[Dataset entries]
-- ==== Sys2Proof/Config.lean ====
section
/-!
DEFINITION. What is fixed for the machine and is not state: the parameters of spec/00_scope.md R4, and the one value the
spec leaves free at every step, the random byte of `CXNN`. `FONT_DATA`, the parameter R4 marks OPEN, is an argument: of
`State.resetWith` and the commands of Machine/HostInterface.lean; its default stands in Machine/Memory.lean.
-/

namespace Sys2Proof

/-- The values of the parameter `FONT_DATA`: any 80 bytes (00_scope.md R4, decision D4: OPEN, an argument the model
takes). -/
abbrev FontData := Vector Byte 80

end Sys2Proof

namespace Sys2Proof.Config

/-- `MEM_SIZE`: 4096 bytes of memory (00_scope.md R4; 20_memory.md R40). -/
def memSize : Nat := 4096

/-- `PROG_BASE`: a program is loaded from 0x200 upward (00_scope.md R4; 45_host_interface.md R173). -/
def progBase : Nat := 0x200

/-- `PROG_MAX_LEN`: the most bytes a LOAD carries, 3584 (00_scope.md R4; 45_host_interface.md R173). -/
def progMaxLen : Nat := 3584

/-- `PC_RESET`: `pc` after RESET, 0x0200 (00_scope.md R4; 10_state.md R26; the spec's decision D2). -/
def pcReset : Word := 0x0200

/-- `STACK_DEPTH`: the return stack holds 16 entries (00_scope.md R4; 10_state.md R18). -/
def stackDepth : Nat := 16

/-- `FONT_BASE`: RESET installs the font table from address 0x000 (00_scope.md R4; 10_state.md R29, decision D3). -/
def fontBase : Nat := 0x000

/-- `FONT_LEN`: the font table is 80 bytes, 16 glyphs of 5 (00_scope.md R4; 10_state.md R29). -/
def fontLen : Nat := 80

/-- The free value of the machine: the random byte that draw number `n` of `CXNN` takes when the host has supplied
none. "The core places no law on `rnd`: any of the 256 values may arrive at any step" (10_state.md R24, decision D15;
93_implementation_defined.md U3): no body, so nothing can be proved of its value. Log entry 1. -/
opaque freeRnd : Nat → Byte

end Sys2Proof.Config
end

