-- ==== Sys2Proof/Safety.lean ====
section
/-!
DEFINITION. The terms claims are stated in: the parts of the state and what leaves them unchanged (frames), the invariant
of memory's form, and a run in which nothing faults.
-/

namespace Sys2Proof.Machine

/-- The parts of the state: one for each component of 10_state.md R10 (the stack with its pointer), and the model's own
random input. -/
inductive Part where
  | regs | index | pc | stack | delay | sound | keys | display | memory | random
  deriving DecidableEq, Repr

/-- A part reads in `t` as it did in `s`: every register, every key, every cell, every byte of memory. -/
def Unchanged (s t : State) : Part → Prop
  | .regs => ∀ r, t.reg r = s.reg r
  | .index => t.i = s.i
  | .pc => t.pc = s.pc
  | .stack => t.sp = s.sp ∧ t.stack = s.stack
  | .delay => t.dt = s.dt
  | .sound => t.st = s.st
  | .keys => ∀ k, t.keyPressed k = s.keyPressed k
  | .display => ∀ x y, t.fb.cell x y = s.fb.cell x y
  | .memory => ∀ a, t.memRead a = s.memRead a
  | .random => t.rndIn = s.rndIn ∧ t.draws = s.draws

/-- Every part but those listed is unchanged. -/
def OnlyChanges (parts : List Part) (s t : State) : Prop := ∀ p, p ∉ parts → Unchanged s t p

/-- Every register but those listed is unchanged. -/
def RegsUnchangedBut (rs : List Reg) (s t : State) : Prop := ∀ r, r ∉ rs → t.reg r = s.reg r

/-- Every byte of memory is unchanged but the `n` bytes at `addr`, `addr + 1`, ..., each address masked by itself. -/
def MemoryUnchangedOutside (addr n : Nat) (s t : State) : Prop :=
  ∀ a, (∀ k, k < n → maskAddr (addr + k) ≠ maskAddr a) → t.memRead a = s.memRead a

/-- The invariant of the model's own data: memory is in its one canonical form. -/
def State.canonical (s : State) : Prop := Memory.wf s.mem = true

/-- No step of the run from `s` faults or is refused (60_exceptions.md R195: "a `Fault` outcome is a run gone wrong"). -/
def FaultFree (s : State) : Prop := ∀ k, ∃ t, Sys2Proof.core.run k s = .next t

end Sys2Proof.Machine
end

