/-- `DXYN` (R141; the coordinates, the bit order and the reading of the operands before `VF` is written are the spec's
decision D10): a cell is turned over exactly where a set bit of a row byte falls on it, coordinates modulo 64 and 32;
`VF` is 1 exactly where such a cell was lit; a redraw is reported; nothing else changes but `pc`. -/
def Obligations.DrawTogglesExactlyTheSprite : Prop :=
  ∀ (x y : Reg) (n : Fin 16) (s : State),
    let covered := fun (px : Column) (py : Row) =>
      ∃ r c : Nat, r < n.val ∧ c < 8 ∧ (s.memRead (s.i.toNat + r)).getLsbD (7 - c) = true ∧
        px.val = ((s.reg x).toNat + c) % 64 ∧ py.val = ((s.reg y).toNat + r) % 32
    ∃ t, exec (.drw x y n) s = .next t ∧
      (∀ px py, covered px py → t.fb.cell px py = !s.fb.cell px py) ∧
      (∀ px py, ¬ covered px py → t.fb.cell px py = s.fb.cell px py) ∧
      ((∃ px py, covered px py ∧ s.fb.cell px py = true) → t.reg VF = 1) ∧
      ((¬ ∃ px py, covered px py ∧ s.fb.cell px py = true) → t.reg VF = 0) ∧
      t.pc = s.pc + 2 ∧ RegsUnchangedBut [VF] s t ∧ OnlyChanges [.display, .regs, .pc] s t ∧
      (∀ rnd, decodeWord s.fetchWord = some (.drw x y n) → ∃ u, commandStep rnd s = .next (u, .stepped .ok true))

/-- The same sprite drawn twice at the same place (`VF` naming no coordinate) restores the display; on a display that was
clear, the second draw sets `VF` to 1 exactly where the sprite has a set bit (R141, corner cases; §8). -/
def Obligations.DrawingTwiceRestoresDisplay : Prop :=
  ∀ (x y : Reg) (n : Fin 16) (s t u : State), x ≠ VF → y ≠ VF →
    exec (.drw x y n) s = .next t → exec (.drw x y n) t = .next u →
    (∀ px py, u.fb.cell px py = s.fb.cell px py) ∧
    ((∀ px py, s.fb.cell px py = false) →
      (u.reg VF = 1 ↔ ∃ r : Nat, r < n.val ∧ s.memRead (s.i.toNat + r) ≠ 0))

/-! ### Control transfer (40_control_transfer.md) -/

/-- R81, R87: `1NNN` goes to `NNN`, `BNNN` to `NNN + V0`, neither masked nor wrapped; nothing else changes. -/
def Obligations.JumpsSetPc : Prop :=
  ∀ (nnn : BitVec 12) (s : State),
    (∃ t, exec (.jp nnn) s = .next t ∧ t.pc.toNat = nnn.toNat ∧ OnlyChanges [.pc] s t) ∧
    (∃ t, exec (.jpV0 nnn) s = .next t ∧ t.pc.toNat = nnn.toNat + (s.reg 0).toNat ∧ OnlyChanges [.pc] s t)

/-- R82: `2NNN` with room pushes its own address, all 16 bits, at `STACK[SP]`, adds 1 to `SP` and goes to `NNN`; the other
entries and everything else are unchanged; with a full stack it raises StackOverflow. -/
def Obligations.CallPushesItsOwnAddress : Prop :=
  ∀ (nnn : BitVec 12) (s : State),
    (s.sp.val ≠ 16 → ∃ t, exec (.call nnn) s = .next t ∧
      (∀ k : Fin 16, k.val = s.sp.val → t.stack[k] = s.pc) ∧
      (∀ k : Fin 16, k.val ≠ s.sp.val → t.stack[k] = s.stack[k]) ∧
      t.sp.val = s.sp.val + 1 ∧ t.pc.toNat = nnn.toNat ∧ OnlyChanges [.stack, .pc] s t) ∧
    (s.sp.val = 16 → exec (.call nnn) s = .fault (.stackOverflow s.pc))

**Aim of the task**. Above are the records; repeat exactly the lines from the one holding "t.st = s.st" down to the one holding "t.draws = s.draws", end lines included.

**Finished task**.
  | .sound => t.st = s.st
  | .keys => ∀ k, t.keyPressed k = s.keyPressed k
  | .display => ∀ x y, t.fb.cell x y = s.fb.cell x y
  | .memory => ∀ a, t.memRead a = s.memRead a
  | .random => t.rndIn = s.rndIn ∧ t.draws = s.draws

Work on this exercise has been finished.